The techniques described in this article form the basis for the Vareos Calculator application, a scientific calculator implemented in JavaScript and SVG. You can find an expanded version of the expression grammar from this article in the help page for Calculator.

Changes. I have updated the code to use Java features that didn't exist at the time. Specifically, the code now uses enumerations, generics, CharSequence instead of String for input, the so-called enhanced for loop, and java.util.regex instead of jakarta-oro for regular expressions. Also, the exponentiation operator has changed from ** to ^.

XML Isn't Always the Answer

Even though XML provides a versatile information representation structure, it is not appropriate for use by all applications. Sometimes information is expressed more appropriately in a form as close as possible to its natural representation. For example, even though mathematical expressions can be encoded in XML, it is more natural to define a grammar for parsing mathematical expressions if you are writing a calculator or spreadsheet program.

When XML isn't the right tool, you must assume the burden of parsing and interpreting information, rather than use one of many available XML parsers.[1] Even with an XML parser, you must interpret the meaning of what has been parsed relative to your application's semantics. Before you attempt to write a parser, you need to understand the structure of the information you are working with. The information may be passive data, requiring conversion into program data structures, or it may be active data (e.g., a spreadsheet macro), encoding a set of instructions requiring interpretation. In either case, the information must be translated into another form.

Context-Free Grammars

An information stream that a program parses can be thought of as a language, and the specification of its structure as a syntax. You can define the syntax of many languages using a context-free grammar. Context-free grammars were first applied to describing computer languages when John Backus drafted the Algol 60 specification. As a historical note, Algol is the origin of many of the syntactic structures present in the C language and its syntactic brethren, including Java. The notation Backus used later became known as Backus-Naur Form (BNF) in honor of both Backus's and Naur's contributions to the Algol 60 report.

BNF defines a set of productions consisting of a non-terminal followed by a combination of terminals and non-terminals. A terminal is an atomic token, like a parenthesis. A non-terminal is a language construct that expands ultimately into a series of tokens, such as a mathematical expression.

Example 1. A Left-recursive Grammar for Simple Mathematical Expressions
Non-terminals and Operators
[1]expression::= expression + term | expression - term | term  
[2]term::= term * exponent | term / exponent | exponent  
[3]exponent::= exponent ^ factor | factor  
[4]factor::= number | ( expression )  
Terminals
[1]number::=[0-9]+(\.[0-9]+)?([eE][+-]?[0-9]+)? 

The preceding grammar defines a syntax for simple mathematical expressions, including addition, subtraction, multiplication, division, exponentiation, and parenthetical grouping.

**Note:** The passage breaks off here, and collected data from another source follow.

/-- How a completion ends: successful, Unsupported Request, Configuration Request Retry Status. -/
inductive CplStatus where
  | sc | ur | crs
  deriving DecidableEq, Repr

/-- What the address of a request is when it enters: a host physical address of CXL.mem, an offset in the PF BAR4
aperture, a fabric address already, or none that is decoded here (the bridges of the VCS route it by its DEST). -/
inductive Space where
  | hpa | aperture | fabric | routed
  deriving DecidableEq, Repr

/-- What a CXL.io or CXL.mem request does, where the protocol class alone does not say. -/
inductive Act where
  | read | write | partWrite | cfgRead | cfgWrite | atomic | snoop | response | other
  deriving DecidableEq, Repr

/-- A request of CXL.mem, with its SnpType (0 No-Op, 1 SnpData, 2 SnpCur, 3 SnpInv) or its MetaValue (none for MetaField No-Op, 0 Invalid,
2 Any, 3 Shared), or of CXL.cache. -/
inductive CxlOp where
  | memRd (snp : Nat) | memInv (snp : Nat) | memWr (mv : Option Nat) | memWrPtl | memClnEvct
  | rdShared | rdOwn | rdOwnNoData | rdCurr | itoMWr | wrCur | woWrInvF | woWrInv | dirtyEvict | cleanEvict
  | other
  deriving DecidableEq, Repr

/-- What the errors that a slice meets in its own arrays during a lookup are (R234, R252, R253, R256): ways in error, each
with 1 corrected or 2 uncorrectable (any other number but 0 is a corrected one too); and the copies of the table whose CRC fails: 0 none,
1 one of them, 3 both. -/
structure Upset where
  ways : List (Nat × Nat) := []
  tab : Nat := 0
  deriving DecidableEq, Repr

/-- A message of the switch core (R152, R182): its header fields, the node it is for and the node it
came from (DNODE and SNODE, R151), and of its body the address,
line data and byte enables.  `op` is the request code of R213 for a request that has one, and the OP of R215 for a
Watermaster message; `cxl` is the opcode of a CXL.mem or CXL.cache request, which its code follows from (R213); `st` is the STATE field of R215, or the grant of a completion.  `tgt` is the address a request carries as it
leaves the device (R284), `ld` its LD there; `ncnt` is the NAK count of a coherent request (R223) and the bytes asked
for by a CXL.io read; `gen` is the generation it was checked under (R271), `win` the port and window copy that translated
it (R279), and `pair` the pair mark of R316.  `via` is the port at which a device's request entered that windows turned into one of its
VCS's port, `src` (R277); `mute` marks a part of a non-posted write whose completion the device has made already (R290); `rsv` are the reserved bits of its header
and body as received (R150), and `up` what the slice's own arrays hold against a snoop of a home as it looks the line up (R238, R251).  `io` marks a CXL.mem request that stands for a window's CXL.io
request on the way to a peer's span: where its bytes lie in the line, how many a completion brings, and whether one is wanted (R261).
`chk` is the EPOCH of the internal gate under which a Tender or debug request was checked (R294). -/
structure Msg where
  kind : MKind
  act : Act := .other
  op : Nat := 0
  st : Nat := 0
  node : Nat := 0
  snode : Nat := 0
  src : Nat := 0
  dest : Nat := 0
  tc : Nat := 0
  tenant : Nat := 0
  tag : Nat := 0
  len : Nat := 16
  poison : Bool := false
  ro : Bool := false
  space : Space := .fabric
  addr : Nat := 0
  tgt : Nat := 0
  ld : Nat := 0
  data : Nat := 0
  be : Nat := 0
  ncnt : Nat := 0
  hint : Nat := 0
  status : CplStatus := .sc
  group : Option Nat := none
  gen : Option Nat := none
  win : Option (Nat × Nat) := none
  pair : Bool := false
  via : Option Nat := none
  mute : Bool := false
  cxl : Option CxlOp := none
  rsv : Nat := 0
  up : Upset := {}
  io : Option (Nat × Nat × Bool) := none
  chk : Option Nat := none
  deriving DecidableEq, Repr
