-- ==== Sys2Proof/Machine/RegsE.lean ====
section
/-! DEFINITION. The fields of the registers of spec/{17, 18, 19, 20, 21} (its register tables): address of instance 0, place of its bits, access
(R10), reset (R15, R510) and the range of its defined encodings (R14).  One definition per field, named
f<REGISTER>_<FIELD>; the register list of the window follows. -/

namespace Sys2Proof.Machine
/-- SPW_CTL.ARMED, [0], RO (spec/17). -/
def fSPW_CTL_ARMED : Fld :=
  { addr := 0x1200000, lsb := 0, width := 1, acc := .ro, stk := false, stby := false, load := .number, reset := 0, lo := 0, hi := 1 }
/-- SPW_CTL.ZL25, [1], RO (spec/17). -/
def fSPW_CTL_ZL25 : Fld :=
  { addr := 0x1200000, lsb := 1, width := 1, acc := .ro, stk := false, stby := false, load := .number, reset := 0, lo := 0, hi := 1 }
/-- SPW_CTL.WTESTEN, [2], RW (spec/17). -/
def fSPW_CTL_WTESTEN : Fld :=
  { addr := 0x1200000, lsb := 2, width := 1, acc := .rw, stk := false, stby := false, load := .number, reset := 1, lo := 0, hi := 1 }
/-- SPW_CTL.PROMISE, [3], RO (spec/17). -/
def fSPW_CTL_PROMISE : Fld :=
  { addr := 0x1200000, lsb := 3, width := 1, acc := .ro, stk := false, stby := false, load := .number, reset := 0, lo := 0, hi := 1 }
/-- SPW_CTL.WTEST, [12:8], RW (spec/17). -/
def fSPW_CTL_WTEST : Fld :=
  { addr := 0x1200000, lsb := 8, width := 5, acc := .rw, stk := false, stby := false, load := .number, reset := 10, lo := 1, hi := 30 }
/-- SPW_CTL.RLIM, [19:16], RW (spec/17). -/
def fSPW_CTL_RLIM : Fld :=
  { addr := 0x1200000, lsb := 16, width := 4, acc := .rw, stk := false, stby := false, load := .number, reset := 8, lo := 1, hi := 15 }
/-- SPW_QUIET.MS, [15:0], RW (spec/17). -/
def fSPW_QUIET_MS : Fld :=
  { addr := 0x1200004, lsb := 0, width := 16, acc := .rw, stk := false, stby := false, load := .number, reset := 100, lo := 1, hi := 0xea60 }
/-- SPW_FLAPWIN.SEC, [15:0], RW (spec/17). -/
def fSPW_FLAPWIN_SEC : Fld :=
  { addr := 0x1200008, lsb := 0, width := 16, acc := .rw, stk := false, stby := false, load := .number, reset := 60, lo := 1, hi := 0xffff }
/-- SPW_NOTIF.COAL, [7:0], RW (spec/17). -/
def fSPW_NOTIF_COAL : Fld :=
  { addr := 0x120000c, lsb := 0, width := 8, acc := .rw, stk := false, stby := false, load := .number, reset := 10, lo := 1, hi := 255 }
/-- SPW_STATUS.STICKY, [10:0], RO (spec/17). -/
def fSPW_STATUS_STICKY : Fld :=
  { addr := 0x1200010, lsb := 0, width := 11, acc := .ro, stk := false, stby := false, load := .number, reset := 0, lo := 0, hi := 2047 }
/-- SPW_STATUS.HELD, [15:12], RO (spec/17). -/
def fSPW_STATUS_HELD : Fld :=
  { addr := 0x1200010, lsb := 12, width := 4, acc := .ro, stk := false, stby := false, load := .number, reset := 15, lo := 0, hi := 15 }
/-- SPW_STATUS.MISMATCH, [16], W1C/STK (spec/17). -/
def fSPW_STATUS_MISMATCH : Fld :=
  { addr := 0x1200010, lsb := 16, width := 1, acc := .w1c, stk := true, stby := false, load := .number, reset := 0, lo := 0, hi := 1 }
/-- SPW_INJ.SOURCE, [9:0], WO (spec/17). -/
def fSPW_INJ_SOURCE : Fld :=
  { addr := 0x1200014, lsb := 0, width := 10, acc := .wo, stk := false, stby := false, load := .number, reset := 0, lo := 0, hi := 1023 }
/-- SPW_INJ.KEY, [31:24], WO (spec/17). -/
def fSPW_INJ_KEY : Fld :=
  { addr := 0x1200014, lsb := 24, width := 8, acc := .wo, stk := false, stby := false, load := .number, reset := 0, lo := 0, hi := 255 }
/-- SPW_FIRST.SOURCE, [9:0], RO/STK (spec/17). -/
def fSPW_FIRST_SOURCE : Fld :=
  { addr := 0x1200020, lsb := 0, width := 10, acc := .ro, stk := true, stby := false, load := .number, reset := 0, lo := 0, hi := 1023 }
/-- SPW_FIRST.WIRE, [10], RO/STK (spec/17). -/
def fSPW_FIRST_WIRE : Fld :=
  { addr := 0x1200020, lsb := 10, width := 1, acc := .ro, stk := true, stby := false, load := .number, reset := 0, lo := 0, hi := 1 }
/-- SPW_FIRST.QUAL, [12:11], RO/STK (spec/17). -/
def fSPW_FIRST_QUAL : Fld :=
  { addr := 0x1200020, lsb := 11, width := 2, acc := .ro, stk := true, stby := false, load := .number, reset := 3, lo := 0, hi := 3 }
/-- SPW_FIRST.VALID, [31], W1C/STK (spec/17). -/
def fSPW_FIRST_VALID : Fld :=
  { addr := 0x1200020, lsb := 31, width := 1, acc := .w1c, stk := true, stby := false, load := .number, reset := 0, lo := 0, hi := 1 }
/-- SPW_FIRSTNS.NS, [31:0], RO/STK (spec/17). -/
def fSPW_FIRSTNS_NS : Fld :=
  { addr := 0x1200024, lsb := 0, width := 32, acc := .ro, stk := true, stby := false, load := .number, reset := 0, lo := 0, hi := 0xffffffff }
/-- SPW_FIRSTSECL.SECL, [31:0], RO/STK (spec/17). -/
def fSPW_FIRSTSECL_SECL : Fld :=
  { addr := 0x1200028, lsb := 0, width := 32, acc := .ro, stk := true, stby := false, load := .number, reset := 0, lo := 0, hi := 0xffffffff }
/-- SPW_FIRSTSECH.SECH, [15:0], RO/STK (spec/17). -/
def fSPW_FIRSTSECH_SECH : Fld :=
  { addr := 0x120002c, lsb := 0, width := 16, acc := .ro, stk := true, stby := false, load := .number, reset := 0, lo := 0, hi := 0xffff }
/-- SPW_LAST.SOURCE, [9:0], RO/STK (spec/17). -/
def fSPW_LAST_SOURCE : Fld :=
  { addr := 0x1200030, lsb := 0, width := 10, acc := .ro, stk := true, stby := false, load := .number, reset := 0, lo := 0, hi := 1023 }
/-- SPW_LAST.WIRE, [10], RO/STK (spec/17). -/
def fSPW_LAST_WIRE : Fld :=
  { addr := 0x1200030, lsb := 10, width := 1, acc := .ro, stk := true, stby := false, load := .number, reset := 0, lo := 0, hi := 1 }
/-- SPW_LAST.QUAL, [12:11], RO/STK (spec/17). -/
def fSPW_LAST_QUAL : Fld :=
  { addr := 0x1200030, lsb := 11, width := 2, acc := .ro, stk := true, stby := false, load := .number, reset := 3, lo := 0, hi := 3 }
/-- SPW_LAST.VALID, [31], W1C/STK (spec/17). -/
def fSPW_LAST_VALID : Fld :=
  { addr := 0x1200030, lsb := 31, width := 1, acc := .w1c, stk := true, stby := false, load := .number, reset := 0, lo := 0, hi := 1 }
/-- SPW_LASTNS.NS, [31:0], RO/STK (spec/17). -/
def fSPW_LASTNS_NS : Fld :=
  { addr := 0x1200034, lsb := 0, width := 32, acc := .ro, stk := true, stby := false, load := .number, reset := 0, lo := 0, hi := 0xffffffff }
/-- SPW_LASTSECL.SECL, [31:0], RO/STK (spec/17). -/
def fSPW_LASTSECL_SECL : Fld :=
  { addr := 0x1200038, lsb := 0, width := 32, acc := .ro, stk := true, stby := false, load := .number, reset := 0, lo := 0, hi := 0xffffffff }
/-- SPW_LASTSECH.SECH, [15:0], RO/STK (spec/17). -/
def fSPW_LASTSECH_SECH : Fld :=
  { addr := 0x120003c, lsb := 0, width := 16, acc := .ro, stk := true, stby := false, load := .number, reset := 0, lo := 0, hi := 0xffff }
/-- SPW_GSUM.STICKY, [15:0], RO (spec/17). -/
def fSPW_GSUM_STICKY : Fld :=
  { addr := 0x1200040, lsb := 0, width := 16, acc := .ro, stk := false, stby := false, load := .number, reset := 0, lo := 0, hi := 0xffff }
/-- SPW_GSUM.WIRE, [31:16], RO (spec/17). -/
def fSPW_GSUM_WIRE : Fld :=
  { addr := 0x1200040, lsb := 16, width := 16, acc := .ro, stk := false, stby := false, load := .number, reset := 0, lo := 0, hi := 0xffff }
/-- SPW_STK.STK, [31:0], W1C/STK (spec/17). -/
def fSPW_STK_STK : Fld :=
  { addr := 0x1200100, lsb := 0, width := 32, acc := .w1c, stk := true, stby := false, load := .number, reset := 0, lo := 0, hi := 0xffffffff }
/-- SPW_RAW.RAW, [31:0], RO (spec/17). -/
def fSPW_RAW_RAW : Fld :=
  { addr := 0x1200180, lsb := 0, width := 32, acc := .ro, stk := false, stby := false, load := .number, reset := 0, lo := 0, hi := 0xffffffff }
/-- SPW_MASK.MASK, [31:0], RW (spec/17). -/
def fSPW_MASK_MASK : Fld :=
  { addr := 0x1200200, lsb := 0, width := 32, acc := .rw, stk := false, stby := false, load := .image, reset := 0, lo := 0, hi := 0xffffffff }
/-- SPW_WFLT.WFLT, [31:0], W1C/STK (spec/17). -/
def fSPW_WFLT_WFLT : Fld :=
  { addr := 0x1200280, lsb := 0, width := 32, acc := .w1c, stk := true, stby := false, load := .number, reset := 0, lo := 0, hi := 0xffffffff }
/-- The default reactions of R389, as runs of source numbers; every other source has LOG. -/
def reactRuns : List (Nat × Nat × Nat) :=
  [(0x0, 0xc0, 1), (0xc0, 0x108, 4), (0x108, 0x118, 1), (0x118, 0x120, 2), (0x120, 0x168, 1), (0x170, 0x174, 2),
   (0x180, 0x181, 1), (0x181, 0x182, 9), (0x182, 0x188, 2), (0x188, 0x18a, 1), (0x190, 0x195, 1), (0x1a0, 0x1a1, 1),
   (0x1a1, 0x1a3, 2), (0x1b0, 0x1b4, 1), (0x1b4, 0x1b5, 2), (0x1b8, 0x1b9, 1), (0x1b9, 0x1ba, 2), (0x1c1, 0x1c2, 1),
   (0x1c2, 0x1c3, 2), (0x1c9, 0x1ca, 1), (0x1ca, 0x1cb, 2), (0x1d1, 0x1d2, 1), (0x1d9, 0x1da, 1), (0x1db, 0x1dd, 1),
   (0x1e0, 0x1e2, 1), (0x1e2, 0x1e3, 8), (0x1e8, 0x1ea, 1), (0x1f0, 0x1f2, 1), (0x1f9, 0x1fa, 2), (0x1fa, 0x1fc, 1),
   (0x200, 0x220, 1), (0x220, 0x240, 2), (0x240, 0x248, 1), (0x3e0, 0x3e1, 2), (0x3f0, 0x400, 1)]
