def tableFLM1 : List RegDesc := [
  { addr := 0x1400400, shape := .row 4 256, key := none, half := .whole,
    fields := [fFLM_TVIS_VIS] },
  { addr := 0x1400800, shape := .row 4 64, key := none, half := .whole,
    fields := [fFLM_TDPEND_PEND] },
  { addr := 0x1410000, shape := .row 8 3840, key := none, half := .whole,
    fields := [fFLM_EVT_EN, fFLM_EVT_EVT, fFLM_EVT_UNIT, fFLM_EVT_FEN, fFLM_EVT_FSEL, fFLM_EVT_PARAM] },
  { addr := 0x1410004, shape := .row 8 3840, key := none, half := .whole,
    fields := [fFLM_EVT_VIS, fFLM_EVT_TSLOT] },
  { addr := 0x1420000, shape := .row 32 256, key := none, half := .whole,
    fields := [fFLM_FILT_PRIV, fFLM_FILT_TCMASK, fFLM_FILT_GRPMASK, fFLM_FILT_INITMODE, fFLM_FILT_ADDREN] },
  { addr := 0x1420004, shape := .row 32 256, key := none, half := .whole,
    fields := [fFLM_FILT_LO, fFLM_FILT_HI] },
  { addr := 0x1420008, shape := .row 32 256, key := none, half := .whole,
    fields := [fFLM_FILT_TNODE, fFLM_FILT_TNANY] },
  { addr := 0x1420010, shape := .row 32 256, key := none, half := .low,
    fields := [fFLM_FILT_ADDRLO_L] },
  { addr := 0x1420014, shape := .row 32 256, key := none, half := .high,
    fields := [fFLM_FILT_ADDRLO_H] },
  { addr := 0x1420018, shape := .row 32 256, key := none, half := .low,
    fields := [fFLM_FILT_ADDRHI_L] },
  { addr := 0x142001c, shape := .row 32 256, key := none, half := .high,
    fields := [fFLM_FILT_ADDRHI_H] }]

def tableTND : List RegDesc := [
  { addr := 0x1500000, shape := .one, key := none, half := .whole,
    fields := [fTND_STAT_DEVSTATE, fTND_STAT_BUSY, fTND_STAT_QDEPTH, fTND_STAT_CTLOK, fTND_STAT_RESTARTED] },
  { addr := 0x1500004, shape := .one, key := none, half := .whole,
    fields := [fTND_CTL_SEGAEN, fTND_CTL_SEGBEN, fTND_CTL_NODECNT] },
  { addr := 0x1500008, shape := .row 4 2, key := none, half := .whole,
    fields := [fTND_SEG_JOINED, fTND_SEG_BEACON, fTND_SEG_COORD, fTND_SEG_RXERR, fTND_SEG_FRAMES] },
  { addr := 0x1500010, shape := .one, key := none, half := .whole,
    fields := [fTND_ERR_TIMEOUT, fTND_ERR_BADFRAME, fTND_ERR_MISMATCH, fTND_ERR_DUP] },
  { addr := 0x1500014, shape := .one, key := none, half := .whole,
    fields := [fTND_NOTPEND_TYPES] },
  { addr := 0x1500018, shape := .one, key := none, half := .whole,
    fields := [fTND_LOCK_HOLDER, fTND_LOCK_LOCKSEC] },
  { addr := 0x150001c, shape := .one, key := none, half := .whole,
    fields := [fTND_EPOCH_PEND] },
  { addr := 0x1500100, shape := .row 8 64, key := none, half := .low,
    fields := [fTND_ORIG_L_MAC_L] },
  { addr := 0x1500104, shape := .row 8 64, key := none, half := .high,
    fields := [fTND_ORIG_H_MAC_H, fTND_ORIG_H_VALID, fTND_ORIG_H_SEENA, fTND_ORIG_H_SEENB] }]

The ::= symbol separates the left side of the production from the right side. The | symbol separates possible expansions of a production. In the example grammar, operators of equal precedence occur in the same production. Operators of lower precedence, such as addition and subtraction, occur in productions that are expanded first. Productions are expanded beginning with a non-terminal designated as the start symbol, which is, by convention, defined by the first production—in this case expression. The number terminal expands to a regular expression that matches number literals.[2]

The presented grammar has one problem that makes it difficult to use for parsing: The recursion present in the productions for expression and term is left-recursive. A parser has no way of predicting which production to apply at any given stage, making it possible to enter an infinite loop. For a parser to predict which production to apply, it must be able to choose unambiguously a production based on an input token.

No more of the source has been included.